Both options provide decent benefits and drawbacks. Let us observe them.

Option 1 provides the most concise way of viewing the data. Rows and columns cleanly provide ways to access the necessary data. However, extracting bits of data from the table may cause problems. For example, if one wishes to read the `.csv` into a python DataFrame, additional parsing would be needed to extra *just* the "move_made" or *just* the "playername" at a given board state. Additionally, special care would need to go into deciding a delimiter to separate the player name and move made. Obviously, it cannot be a comma. The pipe symbol `|` may work. Finally, this may require less code initially as the `(playername, move_made)` format is how the game data is stored in the `board.data` object.

Option 2 provides a much more complex way of viewing the data. To extrapolate important information, one needs to isolate a column pair. Additional code would be needed to identify column pairs based on game state. However, extracting bits of data may be significantly easier. Indexing directly into a row/column pair will give the immediate data at that entry, without the need to parse additionally.

We do not initially know which format will be easiest to work with. We know that both will require additional code/work to extrapolate specific bits of data. We will investigate both formats.

Obviously, we start by importing everything we need to run some games.

In [24]:
from classes.player import Player
from classes.board import Board
from classes.referee import Referee
from classes.game import Game

# Import the rulesets and strategy
from toothpick_takeaway.classes.toothpick_ruleset import ToothpickRuleset
from toothpick_takeaway.classes.toothpick_strategy import ToothpickStrategy
from unbalanced_rook.classes.rook_ruleset import RookRuleset
from unbalanced_rook.classes.rook_strategy import RookStrategy

Next let's set up the game(s).
As usual, this consists of:
* Initializing a ruleset and strategy
* Initializing two players
* Initializing a board
* Initializing a referee
* Initializing a game

Then we run the games in a loop, appending the returned data to a list to be used later.

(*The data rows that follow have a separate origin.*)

-- ==== Sys2Proof/Decode.lean ====
section
/-! DEFINITION. spec/opcode_table.json gives no row a word's bits ("fields" is empty in every row), so no word spells a command (log 32). -/

namespace Sys2Proof

/-- The command that a word spells by the table's bits: none, since no row of the table gives bits. -/
def decodeTableWord (_nbits _w : Nat) : Option Instr := none

end Sys2Proof
end

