-- ==== Sys2Proof/Machine/Flags.lean ====
section
/-! DEFINITION. The flag computations: the pending event set and ALERT (R182, R189), the flags byte of an outbound message (R30) and of an answer record (R182). -/

namespace Sys2Proof.Machine

/-- The bit of an event: its place in the event table, TAKEOVER_BEGUN 0 to EPOCH_EXHAUSTED 10 (R182). -/
def Event.bit : Event → Nat
  | .takeoverBegun => 0
  | .takeoverDone => 1
  | .portDown => 2
  | .linkDegraded => 3
  | .driveReset => 4
  | .driveLost => 5
  | .imageFault => 6
  | .clampedConfig => 7
  | .recoveryStart => 8
  | .intentDiscarded => 9
  | .epochExhausted => 10

/-- The flag of one event. -/
def Event.mask (e : Event) : Word := 1#16 <<< e.bit

/-- R189: "When a block raises an event, the MI sets that kind's flag. A flag already set stays set." -/
def raise (e : Event) (s : State) : State :=
  s.onMi fun m => { m with events := m.events ||| e.mask }

/-- The event is raised when the condition holds. -/
def raiseIf (c : Bool) (e : Event) (s : State) : State :=
  if c then raise e s else s

/-- The flag of an event is set. -/
def State.eventSet (s : State) (e : Event) : Bool := s.mi.events &&& e.mask != 0

/-- R189: "The ALERT output is driven low while at least one flag is set". -/
def State.alertLow (s : State) : Bool := s.mi.events != 0

/-- One bit of a flags byte. -/
def bitIf (c : Bool) (n : Nat) : Byte := if c then 1#8 <<< n else 0

/-- The flags byte of a message (R30). -/
def MsgFlags.byte (f : MsgFlags) : Byte :=
  bitIf f.notDurable 0 ||| bitIf f.clamped 1 ||| bitIf f.wasFenced 2 ||| bitIf f.extentsReleased 3

/-- No flags. -/
def noFlags : MsgFlags := ⟨false, false, false, false⟩

/-- NOT_DURABLE alone, when the ticket was so served. -/
def durableFlags (durable : Bool) : MsgFlags := ⟨!durable, false, false, false⟩

/-- The flags byte of an answer record (R182). -/
def MiFlags.byte (f : MiFlags) : Byte := bitIf f.notDurable 0 ||| bitIf f.clamped 1 ||| bitIf f.held 2

/-- No flags. -/
def noMiFlags : MiFlags := ⟨false, false, false⟩

end Sys2Proof.Machine
end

Comment out either the Toothpick ruleset/strategy code, or the Rook ruleset/strategy code, depending on what game you want to run.

In [2]:
#ruleset =  ToothpickRuleset("Toothpick Takeaway Ruleset", initial_state=10, bounds=2)
#strategy = ToothpickStrategy("Random Strategy for Toothpick Takeaway")
ruleset =  RookRuleset("Rook Takeaway Ruleset", initial_state={"D": 0, "R": 0}, bounds={"D": 10, "R": 10})
strategy = RookStrategy("Random Strategy for Unbalanced Rook")

p1 = Player("player1", strategy)
p2 = Player("player2", strategy)

board = Board(ruleset.initial_state, ruleset.bounds)

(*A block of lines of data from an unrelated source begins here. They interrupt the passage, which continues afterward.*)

-- ==== Sys2Proof/Machine/Takeover.lean ====
section
/-! DEFINITION. The fence (R140) and what it sets in motion at once (chapter 8): the takeover record, the queue flush, the watched entries, the intent set, the notice, the drain. -/

namespace Sys2Proof.Machine

/-- R144: 1 comes after 65535. -/
def succSetId (id : Word) : Word := if id = 65535#16 then 1#16 else id + 1

/-- R144: the set ids that are passed over at a fence of a port. -/
def Tc.usedSetIds (t : Tc) (p : Port) : List Word :=
  t.intents.map (·.setId) ++ (if (t.records.get p.peer).isOpen then [(t.records.get p.peer).setId] else []) ++
    t.closing.map (·.setId)

/-- R144: the first value from a start on that is not passed over; the first argument bounds the search by the number of
values to pass over. -/
def freeSetId (used : List Word) : Nat → Word → Word
  | 0, id => id
  | n + 1, id => if used.contains id then freeSetId used n (succSetId id) else id

/-- R144: the set id of a new takeover of a port. -/
def Tc.nextSetId (t : Tc) (p : Port) : Word :=
  freeSetId (t.usedSetIds p) (t.usedSetIds p).length (succSetId t.fenceCount)

/-- R165: a fence of a PARKING port ends its park record in QUEUE and DRIVE, and cuts it off in TRANSFER and PERSIST. -/
def fencedPark : Option ParkRecord → Option ParkRecord
  | none => none
  | some r =>
    match r.stage with
    | .queue | .drive => none
    | .transfer | .persist => some { r with cut := true }

/-- R146: a takeover in PERSIST is moved to the closing list. -/
def Tc.moveClosing (p : Port) (t : Tc) : Tc :=
  match (t.records.get p).stage, (t.records.get p).step with
  | .persist, some step =>
    { t with closing :=
        t.closing ++ [⟨p, (t.records.get p).setId, (t.records.get p).dest.join, (t.records.get p).count, step⟩] }
  | _, _ => t

/-- R145: the record of a port takes the new fence, with the set id of R144. -/
def Tc.openRecord (p : Port) (cause : FenceCause) (t : Tc) : Tc :=
  { t with
    records := t.records.set p
      { cause := some cause, setId := t.nextSetId p, stage := .fence, drain := none, dest := none, count := 0,
        step := none }
    fenceCount := t.nextSetId p }

/-- R165, R146, R145: the Takeover Controller takes a fence. -/
def Tc.takeFence (p : Port) (cause : FenceCause) (t : Tc) : Tc :=
  ({ t with parks := t.parks.set p (fencedPark (t.parks.get p)) }.moveClosing p).openRecord p cause

/-- The set id of the latest takeover of a port. -/
def State.setIdOf (s : State) (p : Port) : Word := (s.tc.records.get p).setId

/-! ### Queues -/

/-- The queue of a port is emptied. -/
def clearQueue (p : Port) (s : State) : State := s.onAu fun a => { a with queue := a.queue.set p [] }

/-- Each record is answered, oldest first. -/
def answerRecords (p : Port) (status : CompStatus) (qs : List QueueRecord) (s : State) : State :=
  qs.foldl (fun s q => complete p q.tag status s) s

/-- R83: the queue of a fenced port is flushed, with FENCED answers when its link is UP. -/
def flushQueue (p : Port) (s : State) : State :=
  if s.linkUp p then answerRecords p .fenced (s.au.queue.get p) (clearQueue p s) else clearQueue p s

/-- R85: the queue of a port is emptied with NOT_READY answers. -/
def emptyQueue (p : Port) (s : State) : State :=
  answerRecords p .notReady (s.au.queue.get p) (clearQueue p s)

/-! ### Entries at the drive -/

/-- R117: every entry of the port is watched. -/
def watchEntries (p : Port) (s : State) : State :=
  s.onDct fun d =>
    { d with entries := d.entries.map fun e =>
        if e.origin == .server p then { e with watched := some (s.setIdOf p) } else e }

/-- R117: the watched WRITEs of a port, in issue order: entries join the table in the order of their issue. -/
def State.portWrites (s : State) (p : Port) : List Entry :=
  s.dct.entries.filter fun e => e.origin == .server p && e.op == .write

/-- R111: the entries of a port that an abort request acts on. -/
def Dct.abortable (d : Dct) (p : Port) : List Entry :=
  d.entries.filter fun e => e.origin == .server p && e.abort.isNone

/-- R111: ABORT is sent for an entry, its command timer is cancelled and T_abt started. -/
def Entry.sendAbort (tAbt : Nat) (e : Entry) : Entry := { e with cmdTimer := none, abort := some tAbt }

/-- R111, R147, R148: an abort is requested for every entry of a port; the ABORTs go to the drive in table order
(log 37). -/
def requestAborts (p : Port) (s : State) : State :=
  s.onDct fun d =>
    { d with
      out := d.out ++ (d.abortable p).map fun e => .abort e.tag
      entries := d.entries.map fun e =>
        if e.origin == .server p && e.abort.isNone then e.sendAbort s.cfg.tAbt else e }

/-! ### The intent list -/

/-- R156: the intent entry of a watched WRITE, with outcome OPEN. -/
def intentOf (e : Entry) : IntentEntry :=
  { tag := e.serverTag, lba := (e.range.map (·.lba)).getD 0, count := (e.range.map (·.count)).getD 0, epoch := e.epoch,
    seq := e.seq, outcome := .notYet }

/-- R157: when two sets are held, the oldest is discarded whole. -/
def discardOldest (s : State) : State :=
  if s.tc.intents.length < 2 then s
  else raise .intentDiscarded (s.onTc fun t => { t with intents := t.intents.drop 1, discards := satSucc t.discards })

/-- R145, R156: an intent set is made from the watched WRITEs, when there are any. -/
def makeIntentSet (p : Port) (s : State) : State :=
  let ws := s.portWrites p
  if ws.isEmpty then s
  else (discardOldest s).onTc fun t =>
    { t with
      intents := t.intents ++ [⟨(t.records.get p).setId, p, ws.map intentOf⟩]
      records := t.records.set p { t.records.get p with count := ws.length } }

/-- R158: an outcome is entered in the intent entry that it names, once. -/
def IntentEntry.take (seq : BitVec 64) (o : IntentOutcome) (e : IntentEntry) : IntentEntry :=
  if e.seq == seq && e.outcome == .notYet then { e with outcome := o } else e

/-- R158: the TC takes the outcome of a watched WRITE. -/
def takeOutcome (setId : Word) (seq : BitVec 64) (o : IntentOutcome) (s : State) : State :=
  s.onTc fun t =>
    { t with intents := t.intents.map fun x =>
        if x.setId == setId then { x with entries := x.entries.map (·.take seq o) } else x }

/-! ### The fence -/

/-- R145: the FENCE NOTICE, when the port's link is UP. -/
def fenceNotice (p : Port) (cause : FenceCause) (s : State) : State :=
  if s.linkUp p then handOver p (.fenceNotice cause (s.setIdOf p) s.oc.emap) s else s

/-- R147: entry to DRAIN; the report of the drive command table is asked for, and the fence mode acts on a port that has
entries at the drive. -/
def enterDrain (p : Port) (s : State) : State :=
  let s := (s.onDct fun d => { d with clearReq := d.clearReq.set p true }).onTc fun t =>
    { t with records := t.records.set p { t.records.get p with stage := .drain } }
  if s.dct.portEntries p = 0 then s
  else
    match s.cfg.fenceMode with
    | .drain => s.onTc fun t => { t with records := t.records.set p { t.records.get p with drain := some s.cfg.tDrn } }
    | .abort => requestAborts p s

/-- R145: what the Takeover Controller does with a fence, in its order. -/
def fenceAction (p : Port) (cause : FenceCause) (s : State) : State :=
  let s := s.onTc (·.takeFence p cause)
  let s := watchEntries p (flushQueue p s)
  let s := holderLeaves p (claimantFenced p s)
  let s := fenceNotice p cause (makeIntentSet p s)
  enterDrain p (raise .takeoverBegun s)

/-- R139, R140: a port is fenced. A fence of a port already FENCED does nothing, and neither does one while the bridge is
STARTING. -/
def fencePort (p : Port) (cause : FenceCause) (s : State) : State :=
  if s.port p = .fenced || s.ic.bridge = .starting then s
  else fenceAction p cause (s.onSup p Supervisor.fenced)

end Sys2Proof.Machine
end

ref = Referee(board, ruleset)

game = Game(ref, board, [p1, p2])

games = []
for i in range(10):

    data = game.play().data
    games.append(data)

As a reference, here is the `csv_writer` function we used for Toothpick Takeaway last Fall:

In [25]:
import csv
def write_to_csv(game_data, filename):
    """
    Writes game data to a .csv file.

    Parameters:
        game_data (list): Data of each turn made in the game and the winner of that game
        filename (string): Name of the file to write to
    """
    # Get the total number of toothpicks at the start
    start_val = max(game_data[0].history.keys())

    # Make a descending list of all toothpicks left
    toothpicks_left = list(range(start_val, 0, -1))

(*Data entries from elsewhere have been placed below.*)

-- ==== Sys2Proof/Machine/Supervise.lean ====
section
/-! DEFINITION. The Port Supervisors (chapter 7): link reports, the judgement of liveness, causes that clear, immediate fences, entry to ENROLLED. -/

namespace Sys2Proof.Machine

/-- R17: the peer view of a port: the peer server's settled view of this server, held in the peer's PLU. -/
def State.viewOf (s : State) (p : Port) : PeerView := (s.plu.get p.peer).settled.view

/-- R133, R134: the port is judged while it is SUSPECT with the confirmed flag set, and while it is HELD. -/
def Supervisor.judged (u : Supervisor) : Bool := (u.state == .suspect && u.confirmed) || u.state == .held

/-- R133, R134: the liveness judgement of a port. -/
def judge (p : Port) (s : State) : State :=
  if (s.sup.get p).judged && s.port p.peer == .enrolled then
    match s.viewOf p with
    | .seen => setPort p .held s
    | .notSeen | .unknown => if s.cfg.autoTakeover then fencePort p .liveness s else setPort p .suspect s
  else s

/-- R132: the cause of a SUSPECT or HELD port clears and the port returns to ENROLLED. -/
def returnToEnrolled (p : Port) (s : State) : State :=
  s.onSup p fun u =>
    { u with state := .enrolled, confirm := none, confirmed := false, cause := .none, stall := 0 }

/-- R132, R133: the cause clears, and the peer is judged at the change of this port's state (log 19). -/
def clearCause (p : Port) (s : State) : State := judge p.peer (returnToEnrolled p s)

/-- R125: entry to ENROLLED: the settled identity is recorded here and as the owner identity of the port. -/
def enterEnrolled (p : Port) (s : State) : State :=
  let id := (s.plu.get p).settled.identity
  (s.onSup p fun u => { u with state := .enrolled, identity := id, cause := .none, stall := 0 }).onOc fun o =>
    { o with ownerId := o.ownerId.set p id }

/-- R123, R130, R132: the link-UP report. -/
def linkUpReport (p : Port) (s : State) : State :=
  match s.port p with
  | .offline => if s.ic.bridge = .starting then s else setPort p .linked s
  | .suspect | .held =>
    if (s.sup.get p).cause = .link && (s.plu.get p).settled.health = .running then clearCause p s else s
  | _ => s

/-- R131: the pulse-stall count goes to 0. -/
def clearStall (p : Port) (s : State) : State := s.onSup p fun u => { u with stall := 0 }

/-- R123, R130, R131: the link-DOWN report. -/
def linkDownReport (p : Port) (s : State) : State :=
  let s := clearStall p s
  match s.port p with
  | .linked => setPort p .offline s
  | .enrolled => suspect p .link s
  | .suspect | .held => s.onSup p fun u => { u with cause := .link }
  | _ => s

/-- R123: at the end of STARTING a port whose link is UP goes to LINKED. -/
def leaveStarting (p : Port) (s : State) : State :=
  if s.port p = .offline && s.linkUp p then setPort p .linked s else s

/-- R135: the states in which an immediate cause fences. -/
def PortState.fencedAtOnce : PortState → Bool
  | .enrolled | .suspect | .held | .parking => true
  | _ => false

/-- R135: the first immediate cause that a settled-change report carries. -/
def immediateCause (recorded : Word) (before after : Settled) : Option FenceCause :=
  if after.identity != before.identity && after.identity != recorded then some .identity
  else if (before.health == .running || before.health == .leaving) && after.health == .starting then some .restart
  else if before.health != .faulted && after.health == .faulted then some .self
  else none

/-- R132: the cause of a SUSPECT or HELD port clears at this settled change. -/
def causeClears (linkUp : Bool) (u : Supervisor) (before after : Settled) : Bool :=
  (u.state == .suspect || u.state == .held) &&
    ((u.cause == .stall && after.pulse != before.pulse) ||
      (u.cause == .link && linkUp && after.health != before.health && after.health == .running))

/-- R131: a settled change of pulse, or of health to LEAVING, sets the pulse-stall count to 0. -/
def stallClears (before after : Settled) : Bool :=
  after.pulse != before.pulse || (after.health != before.health && after.health == .leaving)

/-- R131, R132, R135: the port's own supervisor takes a settled-change report. An immediate cause fences without the clearing
of the cause that the same report would make (log 56). -/
def ownReport (p : Port) (before after : Settled) (s : State) : State :=
  match (if (s.port p).fencedAtOnce then immediateCause (s.sup.get p).identity before after else none) with
  | some c => fencePort p c s
  | none =>
    let s := if stallClears before after then clearStall p s else s
    if causeClears (s.linkUp p) (s.sup.get p) before after then clearCause p s else s

/-- R14, R17, R133: a settled-change report goes to the port's supervisor, and a change of the peer view to the other
(log 19: in that order). -/
def settledReport (p : Port) (before after : Settled) (s : State) : State :=
  let s := ownReport p before after s
  if after.view != before.view then judge p.peer s else s

/-- R133: a change of the auto takeover setting has both ports judged again. -/
def judgeBoth (s : State) : State := judge .b (judge .a s)

end Sys2Proof.Machine
end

    # Create our headings: Toothpicks left and turn
    headings = []
    for heading in toothpicks_left:
        headings.append(heading)
        headings.append("turn_{}".format(heading))
    headings.append("winner")

    # Start building rows; one row per game
    rows = []
    for summary in game_data:
        # How many toothpicks were taken at each turn in the game
        turns = [summary.history[turn]["move"] for turn in summary.history]
        # Who took those toothpicks
        names = [summary.history[turn]["name"] for turn in summary.history]

        # Start creating a row
        moves = []
        for i in range(len(turns)):
            # Append the toothpicks taken
            moves.append(turns[i])
            # Append the player who took them
            moves.append(names[i])

            # If a turn was 2, add a turn of 0 after it
            # This ensures that our rows are all the same length
            if turns[i] == 2:
                moves.append(None)
                moves.append(None)

        # Append the winner of the game
        moves.append(summary.winner)

        # Add the row we just made to the running list of rows
        rows.append(moves)

    # Write to csv
    with open(filename, "w") as csvfile:
        csvwriter = csv.writer(csvfile)
        csvwriter.writerow(headings)
        csvwriter.writerows(rows)

The code is not elegant, generic, or streamlined. It follows the format described in Option 2 above. It serves as an excellent reference.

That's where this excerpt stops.